## Problem requirements
Please output the data below exactly as given, starting at its first line and stopping after the line that contains "fe : FrontEnd".

═════ Dataset content

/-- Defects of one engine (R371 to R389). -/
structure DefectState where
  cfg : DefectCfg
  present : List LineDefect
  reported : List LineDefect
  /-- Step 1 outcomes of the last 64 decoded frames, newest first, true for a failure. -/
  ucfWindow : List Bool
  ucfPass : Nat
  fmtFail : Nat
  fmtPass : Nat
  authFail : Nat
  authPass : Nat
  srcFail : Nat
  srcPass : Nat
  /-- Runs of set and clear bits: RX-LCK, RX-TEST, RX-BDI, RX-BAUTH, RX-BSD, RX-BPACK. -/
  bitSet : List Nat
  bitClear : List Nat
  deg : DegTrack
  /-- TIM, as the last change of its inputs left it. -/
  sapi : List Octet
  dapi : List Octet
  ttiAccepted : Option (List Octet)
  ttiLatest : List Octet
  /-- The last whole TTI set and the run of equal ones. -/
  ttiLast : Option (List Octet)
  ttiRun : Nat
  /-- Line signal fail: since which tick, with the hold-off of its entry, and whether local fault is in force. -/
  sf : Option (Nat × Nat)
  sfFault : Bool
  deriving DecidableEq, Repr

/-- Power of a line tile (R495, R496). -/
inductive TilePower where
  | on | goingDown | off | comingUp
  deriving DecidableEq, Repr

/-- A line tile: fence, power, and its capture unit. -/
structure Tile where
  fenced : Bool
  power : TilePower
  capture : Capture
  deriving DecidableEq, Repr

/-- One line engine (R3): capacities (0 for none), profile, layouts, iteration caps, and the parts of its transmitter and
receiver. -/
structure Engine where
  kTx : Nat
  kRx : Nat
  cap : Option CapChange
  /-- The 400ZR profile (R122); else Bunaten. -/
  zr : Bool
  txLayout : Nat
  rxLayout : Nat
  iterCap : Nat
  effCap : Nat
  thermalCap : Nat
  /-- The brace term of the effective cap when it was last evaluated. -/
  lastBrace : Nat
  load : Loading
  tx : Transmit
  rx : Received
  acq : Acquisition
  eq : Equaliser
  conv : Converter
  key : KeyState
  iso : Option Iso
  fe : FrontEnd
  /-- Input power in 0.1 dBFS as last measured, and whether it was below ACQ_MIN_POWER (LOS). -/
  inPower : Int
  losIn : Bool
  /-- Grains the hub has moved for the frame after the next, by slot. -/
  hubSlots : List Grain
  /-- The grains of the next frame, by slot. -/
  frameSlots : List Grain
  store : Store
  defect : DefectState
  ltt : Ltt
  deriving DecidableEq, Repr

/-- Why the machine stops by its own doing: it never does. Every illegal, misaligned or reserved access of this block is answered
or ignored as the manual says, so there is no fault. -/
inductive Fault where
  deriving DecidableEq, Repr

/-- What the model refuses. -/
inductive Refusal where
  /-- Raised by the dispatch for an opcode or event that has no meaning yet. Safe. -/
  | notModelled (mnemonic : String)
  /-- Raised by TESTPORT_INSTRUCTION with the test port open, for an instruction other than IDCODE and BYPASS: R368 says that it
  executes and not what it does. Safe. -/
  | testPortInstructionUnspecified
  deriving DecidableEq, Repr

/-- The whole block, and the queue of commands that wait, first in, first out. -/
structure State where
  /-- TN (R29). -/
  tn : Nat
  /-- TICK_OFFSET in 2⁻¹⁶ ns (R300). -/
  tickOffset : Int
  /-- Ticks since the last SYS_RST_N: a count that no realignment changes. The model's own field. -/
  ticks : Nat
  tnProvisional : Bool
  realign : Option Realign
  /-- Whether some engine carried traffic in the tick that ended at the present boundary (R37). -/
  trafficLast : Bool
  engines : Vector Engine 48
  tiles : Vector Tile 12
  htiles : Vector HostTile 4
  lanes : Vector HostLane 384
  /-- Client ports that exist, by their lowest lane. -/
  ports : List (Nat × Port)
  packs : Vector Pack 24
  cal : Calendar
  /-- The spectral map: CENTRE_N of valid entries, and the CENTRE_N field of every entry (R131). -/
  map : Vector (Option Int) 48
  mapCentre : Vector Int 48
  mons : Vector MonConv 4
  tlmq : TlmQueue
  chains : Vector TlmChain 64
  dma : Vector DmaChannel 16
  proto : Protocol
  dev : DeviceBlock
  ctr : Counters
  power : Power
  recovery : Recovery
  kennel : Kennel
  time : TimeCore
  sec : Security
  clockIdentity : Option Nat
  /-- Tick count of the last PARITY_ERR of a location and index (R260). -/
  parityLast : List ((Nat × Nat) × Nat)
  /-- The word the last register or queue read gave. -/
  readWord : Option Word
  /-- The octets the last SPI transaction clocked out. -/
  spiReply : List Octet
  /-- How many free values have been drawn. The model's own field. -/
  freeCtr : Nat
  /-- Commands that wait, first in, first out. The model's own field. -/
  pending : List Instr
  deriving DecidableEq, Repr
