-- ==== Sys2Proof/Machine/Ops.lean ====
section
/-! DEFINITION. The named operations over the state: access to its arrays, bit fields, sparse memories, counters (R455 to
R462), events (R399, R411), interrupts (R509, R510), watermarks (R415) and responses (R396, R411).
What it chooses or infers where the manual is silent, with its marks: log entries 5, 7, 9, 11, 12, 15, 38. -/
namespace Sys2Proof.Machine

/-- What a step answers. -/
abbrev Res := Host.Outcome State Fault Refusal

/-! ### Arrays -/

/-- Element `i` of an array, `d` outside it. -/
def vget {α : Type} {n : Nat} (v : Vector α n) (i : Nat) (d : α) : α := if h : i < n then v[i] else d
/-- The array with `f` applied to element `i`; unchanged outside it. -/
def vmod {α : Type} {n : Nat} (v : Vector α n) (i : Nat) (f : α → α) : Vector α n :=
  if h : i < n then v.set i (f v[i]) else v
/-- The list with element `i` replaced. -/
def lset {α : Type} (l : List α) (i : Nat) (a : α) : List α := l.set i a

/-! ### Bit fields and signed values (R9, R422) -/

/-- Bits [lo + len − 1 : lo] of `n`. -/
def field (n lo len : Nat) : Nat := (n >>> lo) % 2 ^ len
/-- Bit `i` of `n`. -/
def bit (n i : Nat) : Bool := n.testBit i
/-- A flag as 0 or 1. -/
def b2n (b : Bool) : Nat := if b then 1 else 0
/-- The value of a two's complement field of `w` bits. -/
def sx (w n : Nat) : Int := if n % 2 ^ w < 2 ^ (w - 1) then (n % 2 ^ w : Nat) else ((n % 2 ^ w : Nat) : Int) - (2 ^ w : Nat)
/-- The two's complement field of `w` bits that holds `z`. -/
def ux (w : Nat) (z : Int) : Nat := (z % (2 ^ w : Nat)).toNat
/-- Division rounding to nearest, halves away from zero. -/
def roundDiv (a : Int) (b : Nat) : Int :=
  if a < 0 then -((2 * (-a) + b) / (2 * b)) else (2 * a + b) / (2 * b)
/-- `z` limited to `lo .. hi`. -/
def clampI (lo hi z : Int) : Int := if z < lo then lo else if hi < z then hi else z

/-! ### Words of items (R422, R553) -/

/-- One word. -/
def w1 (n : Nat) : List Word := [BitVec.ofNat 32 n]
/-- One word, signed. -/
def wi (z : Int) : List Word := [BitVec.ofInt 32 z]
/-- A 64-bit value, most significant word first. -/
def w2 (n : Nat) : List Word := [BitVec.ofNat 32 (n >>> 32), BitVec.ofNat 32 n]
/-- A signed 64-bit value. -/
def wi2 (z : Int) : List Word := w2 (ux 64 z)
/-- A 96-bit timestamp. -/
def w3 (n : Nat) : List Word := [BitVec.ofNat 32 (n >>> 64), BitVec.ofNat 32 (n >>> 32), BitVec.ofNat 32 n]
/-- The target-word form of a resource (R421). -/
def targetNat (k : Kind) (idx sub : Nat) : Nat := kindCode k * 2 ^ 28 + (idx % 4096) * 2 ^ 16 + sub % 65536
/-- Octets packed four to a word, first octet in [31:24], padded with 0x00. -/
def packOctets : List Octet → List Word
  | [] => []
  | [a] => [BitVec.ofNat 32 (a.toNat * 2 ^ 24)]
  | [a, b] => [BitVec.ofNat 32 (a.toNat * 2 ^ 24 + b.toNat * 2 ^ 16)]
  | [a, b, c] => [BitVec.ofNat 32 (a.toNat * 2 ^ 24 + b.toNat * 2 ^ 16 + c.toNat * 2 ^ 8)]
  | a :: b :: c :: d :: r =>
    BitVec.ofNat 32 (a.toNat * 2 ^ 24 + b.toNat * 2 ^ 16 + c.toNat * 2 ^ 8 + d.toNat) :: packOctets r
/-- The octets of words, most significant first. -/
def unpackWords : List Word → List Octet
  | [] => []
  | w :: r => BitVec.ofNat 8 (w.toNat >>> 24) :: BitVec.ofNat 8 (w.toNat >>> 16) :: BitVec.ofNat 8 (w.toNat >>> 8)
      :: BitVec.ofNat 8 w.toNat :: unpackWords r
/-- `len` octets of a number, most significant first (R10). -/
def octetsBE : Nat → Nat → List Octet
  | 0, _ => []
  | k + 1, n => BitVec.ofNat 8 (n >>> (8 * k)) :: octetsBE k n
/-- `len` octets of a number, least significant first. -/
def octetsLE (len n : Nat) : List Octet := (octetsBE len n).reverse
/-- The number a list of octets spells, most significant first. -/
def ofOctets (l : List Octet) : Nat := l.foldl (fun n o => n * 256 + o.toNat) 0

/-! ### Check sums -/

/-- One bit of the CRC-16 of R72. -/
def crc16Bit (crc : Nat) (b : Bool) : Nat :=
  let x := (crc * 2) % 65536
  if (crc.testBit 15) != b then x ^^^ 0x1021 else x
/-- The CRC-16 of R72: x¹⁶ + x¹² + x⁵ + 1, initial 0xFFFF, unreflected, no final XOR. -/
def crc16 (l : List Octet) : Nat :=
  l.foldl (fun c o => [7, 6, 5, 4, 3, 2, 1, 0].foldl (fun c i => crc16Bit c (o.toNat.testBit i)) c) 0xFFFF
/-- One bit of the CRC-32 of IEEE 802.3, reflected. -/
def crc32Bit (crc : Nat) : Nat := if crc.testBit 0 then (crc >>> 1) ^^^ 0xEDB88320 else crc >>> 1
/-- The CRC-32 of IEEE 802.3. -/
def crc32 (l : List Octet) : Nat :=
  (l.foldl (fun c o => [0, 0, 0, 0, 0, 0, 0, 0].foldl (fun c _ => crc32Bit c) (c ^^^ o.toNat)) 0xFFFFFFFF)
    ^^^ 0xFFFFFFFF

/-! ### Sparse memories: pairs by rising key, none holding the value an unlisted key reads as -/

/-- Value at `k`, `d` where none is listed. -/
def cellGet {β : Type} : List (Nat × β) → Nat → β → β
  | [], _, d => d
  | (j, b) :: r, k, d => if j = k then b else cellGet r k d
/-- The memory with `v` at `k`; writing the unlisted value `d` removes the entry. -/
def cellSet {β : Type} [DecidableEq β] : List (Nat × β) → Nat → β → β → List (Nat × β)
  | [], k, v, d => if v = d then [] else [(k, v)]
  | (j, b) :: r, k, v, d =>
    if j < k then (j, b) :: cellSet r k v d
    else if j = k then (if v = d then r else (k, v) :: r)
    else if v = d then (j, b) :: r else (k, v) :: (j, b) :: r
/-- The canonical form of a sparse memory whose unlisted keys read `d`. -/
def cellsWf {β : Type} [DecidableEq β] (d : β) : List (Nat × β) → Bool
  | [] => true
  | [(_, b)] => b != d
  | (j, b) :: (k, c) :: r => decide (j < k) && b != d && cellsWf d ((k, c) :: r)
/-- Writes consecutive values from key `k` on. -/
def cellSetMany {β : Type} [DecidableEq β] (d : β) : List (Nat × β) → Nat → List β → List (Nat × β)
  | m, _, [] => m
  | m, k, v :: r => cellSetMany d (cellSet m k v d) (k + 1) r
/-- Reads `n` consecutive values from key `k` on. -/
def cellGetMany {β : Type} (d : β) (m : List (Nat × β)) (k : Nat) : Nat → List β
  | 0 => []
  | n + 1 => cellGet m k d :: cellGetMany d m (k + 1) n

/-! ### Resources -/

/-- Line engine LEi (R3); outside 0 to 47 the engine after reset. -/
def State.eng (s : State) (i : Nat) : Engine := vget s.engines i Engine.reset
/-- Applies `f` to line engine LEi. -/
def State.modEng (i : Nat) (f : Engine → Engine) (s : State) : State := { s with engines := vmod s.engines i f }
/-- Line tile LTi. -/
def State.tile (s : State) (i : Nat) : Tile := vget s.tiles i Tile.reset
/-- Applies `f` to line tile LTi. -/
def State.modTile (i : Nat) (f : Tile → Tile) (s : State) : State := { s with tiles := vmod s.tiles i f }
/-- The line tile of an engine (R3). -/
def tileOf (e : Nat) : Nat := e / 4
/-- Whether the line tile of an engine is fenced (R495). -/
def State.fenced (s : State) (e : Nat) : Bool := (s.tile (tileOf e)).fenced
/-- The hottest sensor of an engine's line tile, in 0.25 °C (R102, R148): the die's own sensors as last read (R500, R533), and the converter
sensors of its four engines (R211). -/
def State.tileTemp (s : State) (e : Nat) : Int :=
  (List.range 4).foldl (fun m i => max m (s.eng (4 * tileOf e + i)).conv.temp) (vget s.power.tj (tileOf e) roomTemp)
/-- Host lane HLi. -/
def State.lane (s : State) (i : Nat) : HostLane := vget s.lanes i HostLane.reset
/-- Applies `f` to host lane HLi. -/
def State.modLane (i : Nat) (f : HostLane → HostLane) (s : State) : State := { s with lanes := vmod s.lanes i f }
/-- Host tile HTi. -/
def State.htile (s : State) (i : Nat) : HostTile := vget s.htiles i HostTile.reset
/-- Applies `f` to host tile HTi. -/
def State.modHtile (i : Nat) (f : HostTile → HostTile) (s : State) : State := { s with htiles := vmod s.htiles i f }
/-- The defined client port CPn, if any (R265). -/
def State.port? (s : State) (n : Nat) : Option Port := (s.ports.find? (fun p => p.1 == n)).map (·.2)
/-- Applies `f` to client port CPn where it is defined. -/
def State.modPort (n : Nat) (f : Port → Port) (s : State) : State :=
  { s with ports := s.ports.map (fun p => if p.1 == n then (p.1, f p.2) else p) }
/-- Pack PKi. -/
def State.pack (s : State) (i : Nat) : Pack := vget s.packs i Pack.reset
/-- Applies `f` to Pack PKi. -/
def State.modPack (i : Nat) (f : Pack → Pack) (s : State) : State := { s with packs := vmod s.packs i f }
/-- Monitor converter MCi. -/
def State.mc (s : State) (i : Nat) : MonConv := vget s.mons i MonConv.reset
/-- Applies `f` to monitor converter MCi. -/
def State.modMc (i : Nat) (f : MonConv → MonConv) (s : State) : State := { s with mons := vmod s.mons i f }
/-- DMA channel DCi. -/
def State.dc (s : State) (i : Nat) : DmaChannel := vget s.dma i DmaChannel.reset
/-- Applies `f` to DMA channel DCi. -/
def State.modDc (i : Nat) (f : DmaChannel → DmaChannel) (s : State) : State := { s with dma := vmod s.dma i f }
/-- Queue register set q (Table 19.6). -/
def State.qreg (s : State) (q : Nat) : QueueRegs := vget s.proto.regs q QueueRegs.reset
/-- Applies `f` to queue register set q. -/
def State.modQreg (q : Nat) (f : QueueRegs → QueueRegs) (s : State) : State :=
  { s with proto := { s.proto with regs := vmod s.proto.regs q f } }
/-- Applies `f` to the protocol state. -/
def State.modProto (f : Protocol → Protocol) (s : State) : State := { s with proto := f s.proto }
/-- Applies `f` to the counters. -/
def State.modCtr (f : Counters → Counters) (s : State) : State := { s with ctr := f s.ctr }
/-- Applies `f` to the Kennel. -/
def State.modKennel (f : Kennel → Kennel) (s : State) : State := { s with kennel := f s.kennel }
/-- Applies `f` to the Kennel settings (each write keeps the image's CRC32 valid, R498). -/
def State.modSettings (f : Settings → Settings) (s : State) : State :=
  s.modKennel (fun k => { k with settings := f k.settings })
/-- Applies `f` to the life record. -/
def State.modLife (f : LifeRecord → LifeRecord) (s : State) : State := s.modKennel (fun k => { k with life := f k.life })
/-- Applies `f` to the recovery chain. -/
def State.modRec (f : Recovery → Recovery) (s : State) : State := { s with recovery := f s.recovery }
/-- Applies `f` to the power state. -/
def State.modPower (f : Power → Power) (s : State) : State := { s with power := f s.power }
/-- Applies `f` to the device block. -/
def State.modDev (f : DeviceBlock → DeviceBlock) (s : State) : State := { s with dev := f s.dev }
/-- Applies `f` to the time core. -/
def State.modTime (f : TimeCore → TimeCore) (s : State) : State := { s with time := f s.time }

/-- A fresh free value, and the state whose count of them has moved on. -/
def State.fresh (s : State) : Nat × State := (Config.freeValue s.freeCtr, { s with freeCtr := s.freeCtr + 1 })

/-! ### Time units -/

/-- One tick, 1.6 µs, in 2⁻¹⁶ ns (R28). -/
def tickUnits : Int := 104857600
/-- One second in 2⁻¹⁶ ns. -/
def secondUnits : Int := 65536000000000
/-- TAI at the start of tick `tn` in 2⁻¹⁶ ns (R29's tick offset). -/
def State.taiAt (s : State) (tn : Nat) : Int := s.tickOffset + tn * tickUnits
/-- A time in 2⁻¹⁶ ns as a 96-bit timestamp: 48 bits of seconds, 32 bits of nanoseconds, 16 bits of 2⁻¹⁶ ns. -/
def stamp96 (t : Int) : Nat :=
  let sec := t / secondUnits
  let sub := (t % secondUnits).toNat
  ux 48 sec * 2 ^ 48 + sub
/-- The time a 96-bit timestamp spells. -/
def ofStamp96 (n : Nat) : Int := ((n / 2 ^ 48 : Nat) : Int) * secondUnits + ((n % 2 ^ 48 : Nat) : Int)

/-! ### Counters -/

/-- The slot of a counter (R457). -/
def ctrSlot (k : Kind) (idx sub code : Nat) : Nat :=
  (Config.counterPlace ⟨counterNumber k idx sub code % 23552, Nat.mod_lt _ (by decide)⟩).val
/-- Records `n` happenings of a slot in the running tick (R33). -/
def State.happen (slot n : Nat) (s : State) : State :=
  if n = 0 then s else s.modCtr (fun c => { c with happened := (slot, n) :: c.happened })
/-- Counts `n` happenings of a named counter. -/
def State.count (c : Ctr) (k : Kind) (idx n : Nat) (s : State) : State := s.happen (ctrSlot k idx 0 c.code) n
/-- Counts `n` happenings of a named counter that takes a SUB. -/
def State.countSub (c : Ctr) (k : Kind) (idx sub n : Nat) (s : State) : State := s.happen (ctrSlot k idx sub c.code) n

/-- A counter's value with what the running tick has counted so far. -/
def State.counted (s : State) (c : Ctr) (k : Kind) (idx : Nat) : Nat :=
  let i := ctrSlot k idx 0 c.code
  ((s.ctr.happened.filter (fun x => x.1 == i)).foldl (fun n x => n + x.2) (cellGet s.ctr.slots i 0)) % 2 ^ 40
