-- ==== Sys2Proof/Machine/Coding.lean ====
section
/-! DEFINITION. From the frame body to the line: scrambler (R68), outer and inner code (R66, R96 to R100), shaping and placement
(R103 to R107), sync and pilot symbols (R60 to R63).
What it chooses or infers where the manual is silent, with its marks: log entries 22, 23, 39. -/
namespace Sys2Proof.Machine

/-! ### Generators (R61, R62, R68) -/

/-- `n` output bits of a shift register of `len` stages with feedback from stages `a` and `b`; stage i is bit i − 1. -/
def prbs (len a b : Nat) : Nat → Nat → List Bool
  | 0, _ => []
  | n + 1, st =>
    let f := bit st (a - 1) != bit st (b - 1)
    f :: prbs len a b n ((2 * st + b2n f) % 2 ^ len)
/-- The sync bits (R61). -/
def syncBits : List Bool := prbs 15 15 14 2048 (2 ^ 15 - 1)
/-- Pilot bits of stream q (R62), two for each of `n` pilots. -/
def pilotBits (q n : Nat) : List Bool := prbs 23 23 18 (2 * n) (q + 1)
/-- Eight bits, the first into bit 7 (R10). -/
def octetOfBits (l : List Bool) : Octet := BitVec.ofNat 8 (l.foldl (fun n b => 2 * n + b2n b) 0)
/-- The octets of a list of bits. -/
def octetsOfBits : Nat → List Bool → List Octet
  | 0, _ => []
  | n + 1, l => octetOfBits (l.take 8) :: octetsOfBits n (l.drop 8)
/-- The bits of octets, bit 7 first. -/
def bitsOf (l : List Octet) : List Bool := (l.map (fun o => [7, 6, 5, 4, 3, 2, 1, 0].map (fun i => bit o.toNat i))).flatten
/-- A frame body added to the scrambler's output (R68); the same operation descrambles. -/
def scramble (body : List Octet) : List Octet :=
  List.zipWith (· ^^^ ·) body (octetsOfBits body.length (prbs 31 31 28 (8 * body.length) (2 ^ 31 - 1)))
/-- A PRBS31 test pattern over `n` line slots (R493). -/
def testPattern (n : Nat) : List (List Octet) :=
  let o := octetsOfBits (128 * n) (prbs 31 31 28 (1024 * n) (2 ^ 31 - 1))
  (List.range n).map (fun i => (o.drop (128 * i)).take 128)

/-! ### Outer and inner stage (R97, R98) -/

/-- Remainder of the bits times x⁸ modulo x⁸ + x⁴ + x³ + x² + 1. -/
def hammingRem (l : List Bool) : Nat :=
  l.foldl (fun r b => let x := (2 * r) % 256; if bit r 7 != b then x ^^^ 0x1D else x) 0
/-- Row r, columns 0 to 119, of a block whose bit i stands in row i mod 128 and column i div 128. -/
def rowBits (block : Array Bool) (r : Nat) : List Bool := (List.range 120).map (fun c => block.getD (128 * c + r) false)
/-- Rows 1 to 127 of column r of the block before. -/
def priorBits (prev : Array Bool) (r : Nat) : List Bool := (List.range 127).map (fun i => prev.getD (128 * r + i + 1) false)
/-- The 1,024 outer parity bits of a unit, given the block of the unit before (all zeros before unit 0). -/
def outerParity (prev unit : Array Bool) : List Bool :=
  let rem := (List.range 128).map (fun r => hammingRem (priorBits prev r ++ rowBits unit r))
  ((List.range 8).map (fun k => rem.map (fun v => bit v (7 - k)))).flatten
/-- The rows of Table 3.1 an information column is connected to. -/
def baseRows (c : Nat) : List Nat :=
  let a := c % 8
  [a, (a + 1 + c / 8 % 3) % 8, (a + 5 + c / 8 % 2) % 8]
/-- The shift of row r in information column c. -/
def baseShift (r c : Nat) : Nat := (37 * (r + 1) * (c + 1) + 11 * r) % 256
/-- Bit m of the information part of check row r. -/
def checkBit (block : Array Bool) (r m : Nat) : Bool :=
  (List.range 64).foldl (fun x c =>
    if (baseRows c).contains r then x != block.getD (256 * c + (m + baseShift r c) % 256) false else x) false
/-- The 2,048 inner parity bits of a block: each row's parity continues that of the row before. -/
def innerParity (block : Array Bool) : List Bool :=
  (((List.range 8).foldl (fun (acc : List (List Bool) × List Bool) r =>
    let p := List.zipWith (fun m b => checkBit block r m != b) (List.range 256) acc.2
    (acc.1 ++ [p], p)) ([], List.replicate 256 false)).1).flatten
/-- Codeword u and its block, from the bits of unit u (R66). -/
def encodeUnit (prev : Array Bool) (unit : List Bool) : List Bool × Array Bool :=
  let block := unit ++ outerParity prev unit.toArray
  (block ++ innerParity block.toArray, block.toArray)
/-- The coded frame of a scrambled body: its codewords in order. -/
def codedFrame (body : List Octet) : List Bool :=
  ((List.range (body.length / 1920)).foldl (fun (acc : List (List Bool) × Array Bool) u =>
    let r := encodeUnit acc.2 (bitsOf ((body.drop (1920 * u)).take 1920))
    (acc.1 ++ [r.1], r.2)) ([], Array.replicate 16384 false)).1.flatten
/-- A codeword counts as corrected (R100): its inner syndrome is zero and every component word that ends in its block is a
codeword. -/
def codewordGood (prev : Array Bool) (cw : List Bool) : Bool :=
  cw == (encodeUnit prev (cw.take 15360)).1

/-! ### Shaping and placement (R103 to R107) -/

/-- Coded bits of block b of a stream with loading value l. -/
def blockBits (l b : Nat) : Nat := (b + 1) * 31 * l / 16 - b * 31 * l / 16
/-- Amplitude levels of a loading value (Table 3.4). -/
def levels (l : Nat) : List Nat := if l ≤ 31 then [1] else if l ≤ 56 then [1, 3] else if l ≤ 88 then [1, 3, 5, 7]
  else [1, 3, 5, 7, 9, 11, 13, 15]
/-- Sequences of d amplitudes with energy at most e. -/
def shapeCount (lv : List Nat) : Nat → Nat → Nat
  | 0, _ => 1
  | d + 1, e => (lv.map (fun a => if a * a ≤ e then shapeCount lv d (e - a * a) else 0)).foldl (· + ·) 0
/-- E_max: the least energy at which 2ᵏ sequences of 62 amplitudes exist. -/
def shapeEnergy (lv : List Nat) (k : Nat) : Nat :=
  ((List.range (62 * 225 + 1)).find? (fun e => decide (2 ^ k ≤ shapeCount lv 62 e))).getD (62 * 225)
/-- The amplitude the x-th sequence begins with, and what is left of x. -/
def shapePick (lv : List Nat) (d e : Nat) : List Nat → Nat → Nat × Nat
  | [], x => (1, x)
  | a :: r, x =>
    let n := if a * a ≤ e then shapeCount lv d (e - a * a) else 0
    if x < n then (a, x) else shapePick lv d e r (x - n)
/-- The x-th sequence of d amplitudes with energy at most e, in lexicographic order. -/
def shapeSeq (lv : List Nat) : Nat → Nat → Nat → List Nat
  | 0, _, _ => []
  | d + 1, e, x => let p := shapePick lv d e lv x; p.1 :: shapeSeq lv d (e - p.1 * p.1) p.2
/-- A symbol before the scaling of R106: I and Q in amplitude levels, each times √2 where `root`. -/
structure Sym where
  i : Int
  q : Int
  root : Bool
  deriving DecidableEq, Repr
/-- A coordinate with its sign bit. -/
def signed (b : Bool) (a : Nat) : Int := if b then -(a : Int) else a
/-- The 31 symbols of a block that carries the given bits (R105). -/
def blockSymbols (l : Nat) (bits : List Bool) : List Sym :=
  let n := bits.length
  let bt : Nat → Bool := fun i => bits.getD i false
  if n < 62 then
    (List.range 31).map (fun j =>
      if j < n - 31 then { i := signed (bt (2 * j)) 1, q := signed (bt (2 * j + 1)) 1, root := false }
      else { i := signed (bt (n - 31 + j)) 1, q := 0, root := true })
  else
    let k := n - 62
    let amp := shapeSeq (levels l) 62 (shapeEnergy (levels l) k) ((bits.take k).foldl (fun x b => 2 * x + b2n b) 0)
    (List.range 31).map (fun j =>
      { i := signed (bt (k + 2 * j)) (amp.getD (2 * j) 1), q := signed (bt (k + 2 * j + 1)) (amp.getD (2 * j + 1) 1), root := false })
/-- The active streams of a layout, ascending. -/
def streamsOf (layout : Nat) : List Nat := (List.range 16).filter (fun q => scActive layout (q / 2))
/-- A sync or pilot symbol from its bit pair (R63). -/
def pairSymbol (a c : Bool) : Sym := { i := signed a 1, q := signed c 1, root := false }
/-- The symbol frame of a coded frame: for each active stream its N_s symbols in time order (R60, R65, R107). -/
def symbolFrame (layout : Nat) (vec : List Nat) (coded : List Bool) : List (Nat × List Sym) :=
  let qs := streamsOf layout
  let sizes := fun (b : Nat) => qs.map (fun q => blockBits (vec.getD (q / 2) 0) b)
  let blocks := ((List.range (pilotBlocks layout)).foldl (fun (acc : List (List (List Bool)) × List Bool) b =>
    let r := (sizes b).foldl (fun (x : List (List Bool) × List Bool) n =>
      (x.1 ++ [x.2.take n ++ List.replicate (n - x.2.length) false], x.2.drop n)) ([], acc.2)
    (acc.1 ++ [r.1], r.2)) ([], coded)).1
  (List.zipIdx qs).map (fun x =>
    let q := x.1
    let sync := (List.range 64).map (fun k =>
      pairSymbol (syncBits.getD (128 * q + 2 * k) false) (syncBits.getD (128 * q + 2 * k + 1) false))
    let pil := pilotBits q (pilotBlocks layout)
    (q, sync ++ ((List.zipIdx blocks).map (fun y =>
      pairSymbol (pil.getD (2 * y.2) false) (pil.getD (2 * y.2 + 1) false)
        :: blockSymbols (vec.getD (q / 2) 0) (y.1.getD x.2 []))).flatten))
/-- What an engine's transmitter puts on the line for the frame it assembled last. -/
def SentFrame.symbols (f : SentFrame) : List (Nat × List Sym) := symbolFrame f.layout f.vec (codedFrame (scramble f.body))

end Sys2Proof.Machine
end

══════════

## Output of the task
/-- Defects of one engine (R371 to R389). -/
structure DefectState where
  cfg : DefectCfg
  present : List LineDefect
  reported : List LineDefect
  /-- Step 1 outcomes of the last 64 decoded frames, newest first, true for a failure. -/
  ucfWindow : List Bool
  ucfPass : Nat
  fmtFail : Nat
  fmtPass : Nat
  authFail : Nat
  authPass : Nat
  srcFail : Nat
  srcPass : Nat
  /-- Runs of set and clear bits: RX-LCK, RX-TEST, RX-BDI, RX-BAUTH, RX-BSD, RX-BPACK. -/
  bitSet : List Nat
  bitClear : List Nat
  deg : DegTrack
  /-- TIM, as the last change of its inputs left it. -/
  sapi : List Octet
  dapi : List Octet
  ttiAccepted : Option (List Octet)
  ttiLatest : List Octet
  /-- The last whole TTI set and the run of equal ones. -/
  ttiLast : Option (List Octet)
  ttiRun : Nat
  /-- Line signal fail: since which tick, with the hold-off of its entry, and whether local fault is in force. -/
  sf : Option (Nat × Nat)
  sfFault : Bool
  deriving DecidableEq, Repr

/-- Power of a line tile (R495, R496). -/
inductive TilePower where
  | on | goingDown | off | comingUp
  deriving DecidableEq, Repr

/-- A line tile: fence, power, and its capture unit. -/
structure Tile where
  fenced : Bool
  power : TilePower
  capture : Capture
  deriving DecidableEq, Repr

/-- One line engine (R3): capacities (0 for none), profile, layouts, iteration caps, and the parts of its transmitter and
receiver. -/
structure Engine where
  kTx : Nat
  kRx : Nat
  cap : Option CapChange
  /-- The 400ZR profile (R122); else Bunaten. -/
  zr : Bool
  txLayout : Nat
  rxLayout : Nat
  iterCap : Nat
  effCap : Nat
  thermalCap : Nat
  /-- The brace term of the effective cap when it was last evaluated. -/
  lastBrace : Nat
  load : Loading
  tx : Transmit
  rx : Received
  acq : Acquisition
  eq : Equaliser
  conv : Converter
  key : KeyState
  iso : Option Iso
  fe : FrontEnd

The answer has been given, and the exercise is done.